Billy Joel, from the album “Glass Houses”
Heard “You May Be Right” on the car radio, one of Toni’s favorites (she’s a huge Billy Joel fan). Dave’s band Voodoo Chili did a rousing version, and if she were at their gig when they did it, we’d always get up and dance. The album cover shows him preparing to throw a rock through the window of his real-life glass house in Oyster Bay on New York’s Long Island. Also on the 1980 album is Joel’s only number one hit “It’s Still Rock and Roll To Me.”
In “Hugo” pioneer filmmaker Georges Melies builds a glass structure so adequate light can get to indoor scenes. After his fortunes decline, the “glass house” came tumbling down. As the old proverb dating back to Chaucer says, people who live in glass houses shouldn’t throw stones.
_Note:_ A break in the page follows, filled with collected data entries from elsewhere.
-- ==== Sys2Proof/Machine/Ops.lean ====
section
/-! DEFINITION. The named operations on the state: one line, one record, one descriptor, the Event Queue, the
Interrupt Arbiter, the Command Engine's completion, the Data Store's hand-overs. -/

namespace Sys2Proof.Machine

/-! ### Updates of one part of the state -/

/-- The Line Engine of line `x` changed by `f`. -/
def State.modEngine (s : State) (x : Line) (f : LineEngine → LineEngine) : State :=
  { s with engine := s.engine.set x (f (s.engineAt x)) }

/-- The Sweep Controller of line `x` changed by `f`. -/
def State.modSweep (s : State) (x : Line) (f : SweepController → SweepController) : State :=
  { s with sweep := s.sweep.set x (f (s.sweepAt x)) }

/-- The station record at `i` replaced. -/
def State.setStation (s : State) (i : Fin 32) (r : Station) : State :=
  { s with stations := s.stations.set i r }

/-- The call pair of station `i` replaced. -/
def State.setCallPair (s : State) (i : Fin 32) (p : CallPair) : State :=
  { s with store := { s.store with calls := s.store.calls.set i p } }

/-- The answer pair of station `i` replaced. -/
def State.setAnswerPair (s : State) (i : Fin 32) (p : AnswerPair) : State :=
  { s with store := { s.store with answers := s.store.answers.set i p } }

/-- Descriptor `d` replaced. -/
def State.setDescriptor (s : State) (d : Fin 16) (r : Descriptor) : State :=
  { s with pool := { s.pool with descriptors := s.pool.descriptors.set d r } }

/-- The call buffer of descriptor `d` replaced. -/
def State.setRequestCall (s : State) (d : Fin 16) (c : CallBuffer) : State :=
  { s with store := { s.store with requestCalls := s.store.requestCalls.set d c } }

/-- The answer buffer of descriptor `d` replaced. -/
def State.setRequestAnswer (s : State) (d : Fin 16) (r : RequestAnswer) : State :=
  { s with store := { s.store with requestAnswers := s.store.requestAnswers.set d r } }

/-- The safe-call buffer of line `x` replaced. -/
def State.setSafeCall (s : State) (x : Line) (c : SafeCallBuffer) : State :=
  { s with store := { s.store with safeCalls := s.store.safeCalls.set x c } }

/-- The sweep build area of line `x` replaced. -/
def State.setBuild (s : State) (x : Line) (b : BuildArea) : State :=
  { s with store := { s.store with builds := s.store.builds.set x b } }

/-- The FIFO of a line and urgency (R108). -/
def State.fifo (s : State) (x : Line) (u : Urgency) : List (Fin 16) :=
  match u with
  | .urgent => s.pool.urgent.get x
  | .normal => s.pool.normal.get x

/-- The FIFO of a line and urgency replaced. -/
def State.setFifo (s : State) (x : Line) (u : Urgency) (q : List (Fin 16)) : State :=
  match u with
  | .urgent => { s with pool := { s.pool with urgent := s.pool.urgent.set x q } }
  | .normal => { s with pool := { s.pool with normal := s.pool.normal.set x q } }

/-- The level of the receive pin of line `x` as last sampled or told. -/
def State.setRx (s : State) (x : Line) (l : PinLevel) : State :=
  { s with pins := { s.pins with rx := s.pins.rx.set x l } }

/-- The next free value, and the state that has used it. -/
def State.takeFree (s : State) : Nat × State := (Config.freePlace s.freeCount, { s with freeCount := s.freeCount + 1 })

/-! ### The Interrupt Arbiter and the Event Queue -/

/-- IRQ re-decided (R160): done at each change of one of its inputs. -/
def settleIrq (s : State) : State :=
  { s with arbiter := { s.arbiter with irq := s.arbiter.irqDecision s.events.records.length } }

/-- The arbiter replaced, and IRQ re-decided. -/
def setArbiter (s : State) (a : Arbiter) : State := settleIrq { s with arbiter := a }

/-- An occurrence sets the pending flag of an edge source (R157). -/
def setPending (src : Source) (s : State) : State := setArbiter s (s.arbiter.withFlag src true)

/-- The Event Queue holds at most 32 records (R147). -/
def eventCapacity : Nat := 32

/-- A record arrives: stored at the tail below 32 records, else lost and counted (R149, R150). -/
def EventQueue.arrive (q : EventQueue) (r : EventRecord) : EventQueue :=
  if q.records.length < eventCapacity then { q with records := q.records ++ [r] }
  else { q with lost := saturatingSucc 255 q.lost }

/-- A record posted, and the count handed to the Arbiter (R149, R155). -/
def post (r : EventRecord) (s : State) : State := settleIrq { s with events := s.events.arrive r }

/-- Several records posted one after another. -/
def postAll : List EventRecord → State → State
  | [], s => s
  | r :: rest, s => postAll rest (post r s)

/-! ### Event records (R148) -/

/-- STATION_STATE (R9): code the new health, aux the old. -/
def stationStateRecord (s : State) (i : Fin 32) (x : Line) (new old : Health) : EventRecord :=
  { kind := .stationState, line := some x, index := some i.val, tag := none, code := some (healthCode new),
    aux := some (healthCode old), stamp := (s.sweepAt x).count }

/-- STATION_ALERT (R13): code the status byte. -/
def stationAlertRecord (s : State) (i : Fin 32) (x : Line) (status : Byte) : EventRecord :=
  { kind := .stationAlert, line := some x, index := some i.val, tag := none, code := some status, aux := none,
    stamp := (s.sweepAt x).count }

/-- SWEEP_END (R32): code the executed tally, aux the skipped tally. -/
def sweepEndRecord (s : State) (x : Line) : EventRecord :=
  { kind := .sweepEnd, line := some x, index := none, tag := none, code := some (byteOf (s.sweepAt x).executed),
    aux := some (byteOf (s.sweepAt x).skipped), stamp := (s.sweepAt x).count }

/-- COMMIT_TAKEN (R95): code the length of the new live call data, aux 01h EXCHANGE_START or 02h LINE_ENTRY. -/
def commitTakenRecord (s : State) (i : Fin 32) (aux : Byte) : EventRecord :=
  { kind := .commitTaken, line := some (s.stationAt i).line, index := some i.val, tag := none,
    code := some (byteOf (s.callPairAt i).staged.length), aux := some aux,
    stamp := (s.sweepAt (s.stationAt i).line).count }

/-- REQUEST_DONE (R119): code the descriptor's result, aux the attempts used. -/
def requestDoneRecord (d : Fin 16) (r : Descriptor) (result : ExchangeResult) (stamp : Word) : EventRecord :=
  { kind := .requestDone, line := some r.line, index := some d.val, tag := some r.tag,
    code := some (exchangeResultCode result), aux := some (byteOf r.attemptsUsed), stamp := stamp }

/-- The kinds of cycle start (section 2.6), the code of an OVERRUN (R40). -/
inductive CycleStartKind where
  | timer | sync | sweepNow
  deriving DecidableEq, Repr

/-- OVERRUN code: 01h TIMER, 02h SYNC, 03h SWEEP_NOW (R188). -/
def cycleStartCode : CycleStartKind → Byte
  | .timer => 0x01
  | .sync => 0x02
  | .sweepNow => 0x03

/-- OVERRUN (R40): aux 01h DEFERRED or 02h DROPPED. -/
def overrunRecord (s : State) (x : Line) (kind : CycleStartKind) (aux : Byte) : EventRecord :=
  { kind := .overrun, line := some x, index := none, tag := none, code := some (cycleStartCode kind), aux := some aux,
    stamp := (s.sweepAt x).count }

/-- LINE_STATE (R137): code 00h STOPPED or 03h HALTED, aux the halt cause. -/
def lineStateRecord (s : State) (x : Line) (code : Byte) (cause : HaltCause) : EventRecord :=
  { kind := .lineState, line := some x, index := none, tag := none, code := some code,
    aux := some (haltCauseCode cause), stamp := (s.sweepAt x).count }

/-- SUPERVISION_EXPIRED (R143): code the period. -/
def supervisionExpiredRecord (period : Nat) : EventRecord :=
  { kind := .supervisionExpired, line := none, index := none, tag := none, code := some (byteOf period), aux := none,
    stamp := 0 }

/-- LOST (R153): aux the lost count. -/
def lostRecord (lost : Nat) : EventRecord :=
  { kind := .lost, line := none, index := none, tag := none, code := none, aux := some (byteOf lost), stamp := 0 }

/-! ### The completion of a command (R182) -/

/-- What a command's checks and effects give: the state, the result code and the detail for RESULT1. -/
structure Completion where
  state : State
  result : CommandResult
  detail : Nat

/-- A refused command changes no state (R182, R184). -/
def refuse (s : State) (result : CommandResult) (detail : Nat) : Completion := { state := s, result := result, detail := detail }

/-- Steps 3 to 5 of a completion: RESULT0 and RESULT1, DONE, and the COMMAND pending flag (R182); the taken command
stays (DESIGN CHOICE: log 19). -/
def finish (c : Completion) : State :=
  setPending .command
    { c.state with command := { c.state.command with state := .done, result0 := wordOf (commandResultCode c.result),
                                                     result1 := wordOf c.detail } }

/-- The taken command, while one with this code is in progress (R179, R180). -/
def State.inProgress (s : State) (code : Byte) : Option TakenCommand :=
  match s.command.state, s.command.taken with
  | .busy, some t => if loByte t.code = code then some t else none
  | _, _ => none

/-- The completion of the command with this code: its checks and effects, then the results (R182). While no such
command is in progress no completion arises, and nothing changes (DEDUCED: log 3). -/
def completeCommand (code : Byte) (body : TakenCommand → State → Completion) (s : State) : State :=
  match s.inProgress code with
  | some t => finish (body t s)
  | none => s

/-! ### The Data Store's hand-overs (chapter 5) -/

/-- A pending commit is taken: the roles are exchanged and commit pending clears, without the record (R93, R94). -/
def swapCommit (i : Fin 32) (s : State) : State :=
  (s.setCallPair i (s.callPairAt i).swap).setStation i { s.stationAt i with commitPending := false }

/-- The exchange start takes a pending commit and posts COMMIT_TAKEN with aux EXCHANGE_START (R50 step 2, R93, R95). -/
def takeCommit (i : Fin 32) (s : State) : State :=
  if (s.stationAt i).commitPending then post (commitTakenRecord s i 0x01) (swapCommit i s) else s

/-- A publication: the roles are exchanged, the answer sequence increases and the published half takes it (R98,
R100). -/
def publishAnswer (i : Fin 32) (s : State) : State :=
  let sequence := (s.stationAt i).answerSequence + 1
  (s.setAnswerPair i ((s.answerPairAt i).publish sequence)).setStation i
    { s.stationAt i with answerSequence := sequence, publishPending := false }

/-- The spare half after a GOOD hand-over (R98 step 1). -/
def storedAnswer (old : AnswerBuffer) (b : ReceiveBuffer) (stamp : Word) : AnswerBuffer :=
  { old with valid := true, length := b.declared.toNat, status := b.status, stamp := stamp,
             bytes := overwriteBytes old.bytes b.payload b.declared.toNat }

/-- A GOOD cyclic answer is taken whole: stored in the spare half, then published, or held while a STATION_ANSWER
view on the station is open (R98, R99). -/
def storeAnswer (i : Fin 32) (b : ReceiveBuffer) (stamp : Word) (s : State) : State :=
  let stored := s.setAnswerPair i ((s.answerPairAt i).withSpare (storedAnswer (s.answerPairAt i).spare b stamp))
  if s.port.view = some (.stationAnswer i) then
    if (s.stationAt i).publishPending then
      stored.setStation i
        { s.stationAt i with overtakenCount := saturatingSucc 255 (s.stationAt i).overtakenCount }
    else stored.setStation i { s.stationAt i with publishPending := true }
  else publishAnswer i stored

/-- The open view closes by command: a held answer that is pending is published; the view is none, its offset 0 and
the read-ahead empty (R100, R174). -/
def closeOpenView (s : State) : State :=
  let s1 :=
    match s.port.view with
    | some (.stationAnswer i) => if (s.stationAt i).publishPending then publishAnswer i s else s
    | _ => s
  { s1 with port := { s1.port with view := none, offset := 0, readAhead := none, snapshot := [] } }

/-! ### The Station Table's report (R14) -/

/-- The health machine (R6, R7, R8). -/
def healthAfter (r : Station) (outcome : ExchangeResult) : Station :=
  match classOf outcome with
  | .success =>
    match r.health with
    | .probing | .suspect | .offline => { r with health := .online, failureCount := 0 }
    | .online | .disabled => r
  | .failure =>
    match r.health with
    | .online => { r with health := .suspect, failureCount := 1 }
    | .probing | .suspect =>
      if r.failureCount + 1 = r.offlineLimit then
        { r with health := .offline, failureCount := r.failureCount + 1, probeCountdown := r.probeInterval }
      else { r with failureCount := r.failureCount + 1 }
    | .offline => { r with probeCountdown := r.probeInterval }
    | .disabled => r
  | .neutral => r

/-- The record after the whole report: last outcome and last status (R12), the health machine, the alert latch
(R13). -/
def recordAfterReport (r : Station) (outcome : ExchangeResult) (status : Byte) : Station :=
  let noted :=
    { r with lastOutcome := some outcome,
             lastStatus := if classOf outcome = .success then some status else r.lastStatus }
  let moved := healthAfter noted outcome
  if classOf outcome = .success then { moved with alertLatched := alertBit status } else moved

/-- The records of a report: STATION_STATE where health changed, then STATION_ALERT where the latch was set (R9,
R13, R14). -/
def reportRecords (s : State) (i : Fin 32) (outcome : ExchangeResult) (status : Byte) : List EventRecord :=
  let r := s.stationAt i
  let after := recordAfterReport r outcome status
  (if after.health ≠ r.health then [stationStateRecord s i r.line after.health r.health] else [])
    ++ if classOf outcome = .success && alertBit status && !r.alertLatched then [stationAlertRecord s i r.line status]
       else []

/-- The Station Table takes a report whole (R14). -/
def stationReport (i : Fin 32) (outcome : ExchangeResult) (status : Byte) (s : State) : State :=
  postAll (reportRecords s i outcome status) (s.setStation i (recordAfterReport (s.stationAt i) outcome status))

/-! ### The Request Pool's completions (R104, R117 to R119) -/

/-- A descriptor becomes DONE and REQUEST_DONE is posted; the stamp is the line's current sweep count (R117, R118,
R119). -/
def finishDescriptor (d : Fin 16) (result : ExchangeResult) (attempts : Nat) (answer : RequestAnswer) (s : State) :
    State :=
  let r := s.descriptorAt d
  let stamp := (s.sweepAt r.line).count
  let done : Descriptor :=
    { r with state := .done, result := some result, attemptsUsed := attempts, stamp := some stamp }
  post (requestDoneRecord d done result stamp)
    ((s.setDescriptor d done).setRequestAnswer d { answer with stamp := stamp })

/-- A QUEUED descriptor completes without an exchange; it has left its FIFO (R118). -/
def completeQueued (result : ExchangeResult) (d : Fin 16) (s : State) : State :=
  finishDescriptor d result 0 (s.requestAnswerAt d) s

/-- Several queued descriptors complete, in order. -/
def completeAllQueued (result : ExchangeResult) : List (Fin 16) → State → State
  | [], s => s
  | d :: rest, s => completeAllQueued result rest (completeQueued result d s)

/-- The descriptor's answer at the end of its exchange (R70, R104): the stamp is set with the descriptor's. -/
def requestAnswerAfter (old : RequestAnswer) (kind : ExchangeKind) (result : ExchangeResult) (b : ReceiveBuffer) :
    RequestAnswer :=
  match kind, result with
  | .request, .good =>
    { old with valid := true, length := b.declared.toNat, status := b.status,
               bytes := overwriteBytes old.bytes b.payload b.declared.toNat }
  | .request, .busy => { old with valid := true, length := 0, status := b.status }
  | _, _ => { old with valid := false, length := 0, status := 0 }

/-- The Request Pool completes an ACTIVE descriptor at the end of its exchange: CANCELLED under a late cancel, else
the outcome (R70, R117). -/
def completeActive (d : Fin 16) (kind : ExchangeKind) (outcome : ExchangeResult) (attempts : Nat) (b : ReceiveBuffer)
    (s : State) : State :=
  let result := if (s.descriptorAt d).cancelRequested then .cancelled else outcome
  finishDescriptor d result attempts (requestAnswerAfter (s.requestAnswerAt d) kind result b) s

end Sys2Proof.Machine
end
Stayed home to catch Obama’s Prayer breakfast talk. He gave equal weight to Christian, Jewish, Muslim, and Hindu beliefs and pointed out that each believed in a version of the Golden Rule. In fact, one might regard the “Glass Houses” proverb as an inverse Golden Rule. Mentioning great reformers whose values motivated them, he included Catholic anarchist Dorothy Day in a list with Jane Addams, Martin Luther King, Frederick Douglass, Abraham Heschel, and Abraham Lincoln. He talked about praying with 91 year-old evangelist Billy Graham. I always admired Graham’s stand against segregation despite his Southern background.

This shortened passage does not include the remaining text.